In view of the very high degree of care essential under the law on the part of a carrier of persons toward those who are its passengers, such a collision would not happen in the ordinary course of events if the carrier exercised such care, and that ordinarily when such an accident occurs, it is due to failure on the part of the person operating the car to use the proper degree of care in so operating it. (see generally Rest.2d Torts, section 328D, comment b)
MTA and its driver contended that although they are held to the highest degree of care in operating their vehicles, it is equally well established they are not insurers of their passengers’ safety. (Lopez v Southern Cal. Rapid Transit Dist. (1985) 40 Cal.3d 780)
The Second Appellate District stated that, to the contrary, an instruction on res ipsa is not tantamount to making the common carrier an insurer. The presumption created by res ipsa loquitur is an evidentiary one; it may be rebutted by the defendant with evidence the accident was the fault of a third party, not the defendant. (See, Brown v Poway Unified School Dist. (1993) 4 Cal.4th820)
MTA also contends the instruction was not warranted in this case because, unlike Hardin, which involved the sudden stop of a city bus for no apparent reason, a collision with a third party is not the type of accident, that, more probably than not, does not occur absent the common carrier’s negligence. The Justices noted though, that the doctrine has long been held applicable to actions in which the carrier claims the accident is the result of a third party’s negligence, provided there is substantial evidence to support the passenger’s position the accident resulted from the carrier’s operation of its vehicle. (See, Rogers v Los Angeles Transit Lines (1955) 45 Cal.2d 414)

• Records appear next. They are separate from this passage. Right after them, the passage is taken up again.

-- ==== Sys2Proof/Machine/Power.lean ====
section
/-! DEFINITION. Supplies, operating points, the power cap, temperatures and reference clocks
(`23_power_thermal_clocks`). Temperatures are in units of 0.125 °C. -/

namespace Sys2Proof.Machine

/-! ### Supplies (R511–R514) -/

/-- MAIN_SUPPLY_RISE (R511, R512): the power stages turn on once both supplies are present. -/
def execMainSupplyRise (s : State) : Out :=
  .next (if s.pw.main then s
    else { s with pw := { s.pw with main := true }, dev := if s.pw.aux && !s.powered then .starting else s.dev })
/-- AUX_SUPPLY_RISE (R511, R512): without 54 V the management island runs alone. -/
def execAuxSupplyRise (s : State) : Out :=
  .next (if s.pw.aux then s
    else { s with pw := { s.pw with aux := true }, dev := if s.pw.main then .starting else .auxOnly })
/-- AUX_SUPPLY_FALL (R511–R513): the power stages turn off with the auxiliary supply, and the island loses its
supply-fault word and its endpoint. -/
def execAuxSupplyFall (s : State) : Out :=
  let b := s.blank
  .next { b with dev := .off, pw := { b.pw with aux := false, islandFault := 0 }, pcie := {} }
/-- Every rail of the 54 V input turns off: a removal of power, with the supply-fault word of the auxiliary island
(R513). The module restarts when 54 V returns. -/
def State.railsOff (s : State) (cause vin iin : Nat) : State :=
  let b := s.blank
  { b with
    dev := .auxOnly
    ras := { sent := 7 }
    pw := { b.pw with main := false, islandFault := at64 cause 56 ||| at64 vin 40 ||| at64 iin 24 } }
/-- SUPPLY_FAULT (R513): causes 1 overcurrent, 2 undervoltage and 3 overvoltage. -/
def execSupplyFault (cause : Fin 4) (vin iin : BitVec 16) (s : State) : Out :=
  .next (if !s.powered || cause = 0 then s else s.railsOff cause vin.toNat iin.toNat)

/-! ### Operating points and the power cap (R515–R519) -/

/-- The point that temperature allows a C-die. -/
def Power.heatPt (p : Power) (c : Nat) : Nat := Tab.get 1 p.heatOp c
/-- The point that a C-die is to run at: the lower-clocked of its target and the one that temperature allows, or the
fixed point of strict partition (R516). -/
def Power.want (p : Power) (c : Nat) : Nat := if p.strict then max 1 p.sPoint else max p.tgt (p.heatPt c)
/-- OPERATING_POINT_CHANGE (R516): a change of one point ends. -/
def execOperatingPointChange (die : Fin 8) (s : State) : Out :=
  let cur := Tab.get 1 s.pw.op die
  let want := s.pw.want die
  .next (if !s.dieFitted die then s
    else { s with pw := { s.pw with
      op := Tab.set 1 s.pw.op die (if cur < want then cur + 1 else if want < cur then cur - 1 else cur) } })

/-- The cap in force: half of it while the brake holds (R517, R519). -/
def Power.capNow (p : Power) : Nat := if p.brake then p.cap / 2 else p.cap
/-- The most that D may be: the operator's duty under strict partition. -/
def Power.maxDuty (p : Power) : Nat := if p.strict then p.sDuty else 64
/-- D set; under strict partition a change that the brake makes counts as a thermal reduction (R519). -/
def Power.setDuty (p : Power) (d : Nat) : Power :=
  { p with duty := d, sThermal := p.sThermal || (p.strict && p.brake && d != p.duty) }
/-- The loop of R517 runs: not under STATIC duty, but as the brake rules use it. -/
def Power.loops (p : Power) : Bool := !(p.strict && p.sStatic) || p.brake || (p.duty < p.sDuty && !p.heatDuty)
/-- One pass of the loop of R517 against the average power of the last millisecond. A step up needs 10 ms below
0.95 of the cap, counted anew after each step; under the brake, its first end lifts the admission limit. -/
def Power.capStep (p : Power) (w : Nat) : Power :=
  let p := { p with pwr := w, cap := p.capNext.getD p.cap, capNext := none }
  let p :=
    if !p.loops then p
    else if p.capNow < w then
      let p := { p with below := 0 }
      if !p.strict && p.tgt < 6 then { p with tgt := p.tgt + 1 } else p.setDuty (max 8 (p.duty - 4))
    else if 100 * w < 95 * p.capNow then
      let p := { p with below := p.below + 1 }
      if p.below < 10 then p
      else
        let p := { p with below := 0, admHalf := false }
        if p.duty < p.maxDuty then p.setDuty (min p.maxDuty (p.duty + 4))
        else if !p.strict && 1 < p.tgt then { p with tgt := p.tgt - 1 }
        else p
    else { p with below := 0 }
  { p with
    caplim := if p.strict then p.duty < p.sDuty else 1 < p.tgt || p.duty < 64
    heatDuty := p.heatDuty && p.duty < p.maxDuty }
/-- POWER_CAP_TICK (R517, R518): `w` is the average input power of the last millisecond, in watts. -/
def execPowerCapTick (w : BitVec 16) (s : State) : Out :=
  .next (if s.powered then { s with pw := s.pw.capStep w.toNat } else s)
/-- PWR_BRAKE_ASSERT (R519): an edge shorter than 1 µs is ignored, as the rule allows (log 40). -/
def execPwrBrakeAssert (long : Bool) (s : State) : Out :=
  let p := { s.pw with brake := true, below := 0 }
  .next (if !long || s.pw.brake then s
    else if s.powered then { s with pw := { p.setDuty (min p.duty 16) with admHalf := true } }
    else { s with pw := p })
/-- PWR_BRAKE_DEASSERT (R519): the cap returns to full, and the loop restores D and the points. -/
def execPwrBrakeDeassert (s : State) : Out := .next { s with pw := { s.pw with brake := false, below := 0 } }

/-! ### Temperatures (R520–R525) -/

/-- A user calibration value: item 0 equaliser, 1 thermal offset, 2 power cap (`22` R509). -/
def Boot.user (b : Boot) (item lane : Nat) : Option W64 := (b.cal.find? fun e => e.1 == 2 ^ 12 * item + lane).map Prod.snd
/-- A reading with the user offset of its sensor group, by the numbers of log 38: 0–7 C-dies, 8–15 D-stacks, 16–19
M-dies, 20 the X-die, 21 the inlet, 22–53 LPDDR6 packages. -/
def State.reading (s : State) (sensor : Nat) (v : BitVec 16) : BitVec 16 :=
  v + BitVec.ofNat 16 ((s.boot.user 1 sensor).getD 0).toNat
/-- Readings of a group of sensors whose first has number `base`. -/
def State.readings (s : State) (base : Nat) (l : List (BitVec 16)) : Tab (BitVec 16) :=
  (l.zipIdx).foldl (fun t p => Tab.set 0 t p.2 (s.reading (base + p.2) p.1)) []
/-- A threshold with hysteresis: on above `hi`, off at `lo` or less. -/
def hyst (old : Bool) (v : BitVec 16) (hi lo : Int) : Bool := hi < v.toInt || (old && lo < v.toInt)
/-- Hottest reading that throttles a C-die: its own and that of its D-stack (R521). -/
def Power.heat (p : Power) (c : Nat) : Int := max (Tab.get 0 p.tj c).toInt (Tab.get 0 p.td c).toInt
/-- A C-die is throttled: it is being lowered, or has not come back to its target (R521). -/
def Power.throttled (p : Power) (c : Nat) : Bool := Tab.get false p.hot c || 1 < p.heatPt c
/-- A throttle holds (R521). -/
def Power.anyThrottle (p : Power) : Bool :=
  ((List.range 8).any fun c => p.throttled c || Tab.get false p.sthr c) ||
    ((List.range 4).any fun m => Tab.get false p.mthr m) || p.heatDuty
/-- A sensor lies within 5 °C of its shutdown threshold (R525). -/
def Power.nearHalt (p : Power) : Bool :=
  ((List.range 8).any fun c => decide (880 ≤ (Tab.get 0 p.tj c).toInt) || decide (840 ≤ (Tab.get 0 p.td c).toInt)) ||
    ((List.range 4).any fun m => decide (880 ≤ (Tab.get 0 p.mtj m).toInt)) || decide (920 ≤ p.xtj.toInt) ||
    (List.range 32).any fun i => decide (800 ≤ (Tab.get 0 p.lp i).toInt)
/-- A table over the first `n` numbers. -/
def flagTab (n : Nat) (f : Nat → Bool) : Tab Bool := (List.range n).foldl (fun t i => Tab.set false t i (f i)) []
/-- The readings taken, the throttles and the refresh rates that they call for, and THERM_ALERT# (R520–R525). -/
def State.sample (s : State) (t : TempIn) : State :=
  let p := { s.pw with
    tj := s.readings 0 (t.tj.take 8), td := s.readings 8 (t.td.take 8), mtj := s.readings 16 (t.mtj.take 4)
    xtj := s.reading 20 t.xtj, inlet := s.reading 21 t.inlet, lp := s.readings 22 (t.lp.take 32) }
  let p := { p with
    hot := flagTab 8 fun c => s.dieFitted c &&
      (if Tab.get false p.hot c then 824 < p.heat c else 840 < p.heat c)
    sthr := flagTab 8 fun c => s.dieFitted c && hyst (Tab.get false p.sthr c) (Tab.get 0 p.td c) 840 824
    mthr := flagTab 4 fun m => hyst (Tab.get false p.mthr m) (Tab.get 0 p.mtj m) 840 824
    dblNext := (List.range 8).foldl (fun d c =>
      let v := Tab.get 0 p.td c
      if p.strict then Tab.set none d c (some true)
      else if 680 < v.toInt then Tab.set none d c (some true)
      else if v.toInt ≤ 656 then Tab.set none d c (some false)
      else d) p.dblNext }
  { s with pw := { p with
      thlim := p.thlim || p.anyThrottle
      alert := p.anyThrottle || decide (320 < p.inlet.toInt) || p.nearHalt || (s.dev == .sentinel && s.ras.sentNow == 6) } }
/-- THERMAL_SAMPLE (R520). -/
def execThermalSample (t : TempIn) (s : State) : Out := .next (if s.powered then s.sample t else s)
/-- One die at a millisecond boundary: lowered while it is too hot, and raised at a 10 ms boundary while it reads
100 °C or less, up to its target (R521). -/
def Power.dieTick (p : Power) (ten : Bool) (c : Nat) : Power :=
  let cur := max p.tgt (p.heatPt c)
  if Tab.get false p.hot c then { p with heatOp := Tab.set 1 p.heatOp c (min 6 (cur + 1)) }
  else if ten && 1 < p.heatPt c && p.heat c ≤ 800 then
    { p with heatOp := Tab.set 1 p.heatOp c (if p.heatPt c - 1 ≤ p.tgt then 1 else p.heatPt c - 1) }
  else p
/-- Throttling at a millisecond boundary (R521); under strict partition D alone changes (R523). -/
def Power.throttleTick (p : Power) : Power :=
  let ten := (p.tick + 1) % 10 == 0
  let p := { p with tick := (p.tick + 1) % 10 }
  let hot := (List.range 8).any fun c => Tab.get false p.hot c
  let lower (p : Power) : Power := { p with duty := max 8 (p.duty - 4), heatDuty := true }
  let p :=
    if p.strict then
      (if hot then { lower p with sThermal := true }
      else if ten && p.heatDuty && (List.range 8).all fun c => decide (p.heat c ≤ 800) then
        let d := min p.sDuty (p.duty + 4)
        { p with duty := d, heatDuty := d < p.sDuty, sThermal := true }
      else p)
    else
      let deep := (List.range 8).any fun c => p.heatPt c == 6 && Tab.get 1 p.op c == 6 && decide (856 < p.heat c)
      let p := (List.range 8).foldl (fun p c => p.dieTick ten c) p
      if deep then lower p else p
  { p with thlim := p.anyThrottle }
/-- THERMAL_THROTTLE_TICK (R521, R523). -/
def execThermalThrottleTick (s : State) : Out := .next (if s.powered then { s with pw := s.pw.throttleTick } else s)
/-- REFRESH_INTERVAL_BOUNDARY (R522): a pending change of the refresh rate is applied; under strict partition every
stack stays doubled (`17` R422). -/
def execRefreshIntervalBoundary (die : Fin 8) (s : State) : Out :=
  .next (if !s.powered || !s.dieFitted die then s
    else
      let d := if s.pw.strict then true else (Tab.get none s.pw.dblNext die).getD (Tab.get false s.pw.dbl die)
      { s with pw := { s.pw with
          dbl := Tab.set false s.pw.dbl die d, dblNext := Tab.set none s.pw.dblNext die none } })
/-- THERMAL_HALT (R524): dies 0–7 are C-dies, 8–11 M-dies and 12 the X-die, whose threshold turns every rail off. The
halt runs from the 10 ms step of R464, so keys and ports stay; the unit kind of a C-die, and what the island
samples, are free (log 40). -/
def execThermalHalt (die : Fin 13) (s : State) : Out :=
  .next (if !s.powered then s
    else if die.val = 12 then
      (match s.free 16 with
      | (v, s) => match s.free 16 with
        | (i, s) => s.railsOff 4 v.toNat i.toNat)
    else
      match (if die.val < 8 then s.free 8 else ((11 : BitVec 8), s)) with
      | (k, s) =>
        let sig : Cper := { cls := 0x0D, outcome := 4, ukind := k.toNat, uidx := if die.val < 8 then die.val else die.val - 8 }
        if s.dev == .sentinel then { s.record sig with pw := { s.pw with alert := true } }
        else
          let s := { s with dev := .sentinel, mem := Tab.drop s.mem (· < 0xC000000000), pw := { s.pw with alert := true } }
          (((s.record sig).writeDump Config.dumpLen).loseAll 0x1C).sentinel 6)

/-! ### Clocks (R528) -/

/-- FAB_REFCLK_LOSS (R528): every port goes DOWN with the outcomes of R276. -/
def execFabRefclkLoss (s : State) : Out :=
  let s : State := { s with pw := { s.pw with fabClk := false } }
  .next ((List.range 16).foldl (fun s p =>
    match (s.port p).st with
    | .up => s.dropPort p
    | .absent => s
    | .down => s
    | _ => s.updPort p fun k => { k.down with fails := k.fails }) s)
/-- FAB_REFCLK_RECOVERY (R528): bring-up resumes. -/
def execFabRefclkRecovery (s : State) : Out :=
  .next ((List.range 16).foldl State.startPort { s with pw := { s.pw with fabClk := true } })

end Sys2Proof.Machine
end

The Second DCA determined the instruction should have been given, and error occurred when the trial court refused plaintiff’s request. An error is not cause for reversal of a judgment unless it can be shown the error resulted in a miscarriage of justice. Here the question of negligence was a close one. Both drivers offered different versions of the facts and who was at fault. The party benefitting from the presumption of negligence thus enjoyed a critical advantage at trial. Under such circumstances, it cannot be said the failure to give a res ipsa loquitur instruction was harmless. (see, Bedford v Re (1973) 9 Cal.3d 593)
The judgment is reversed and the matter is remanded for further proceedings. Plaintiff is to recover her costs on appeal.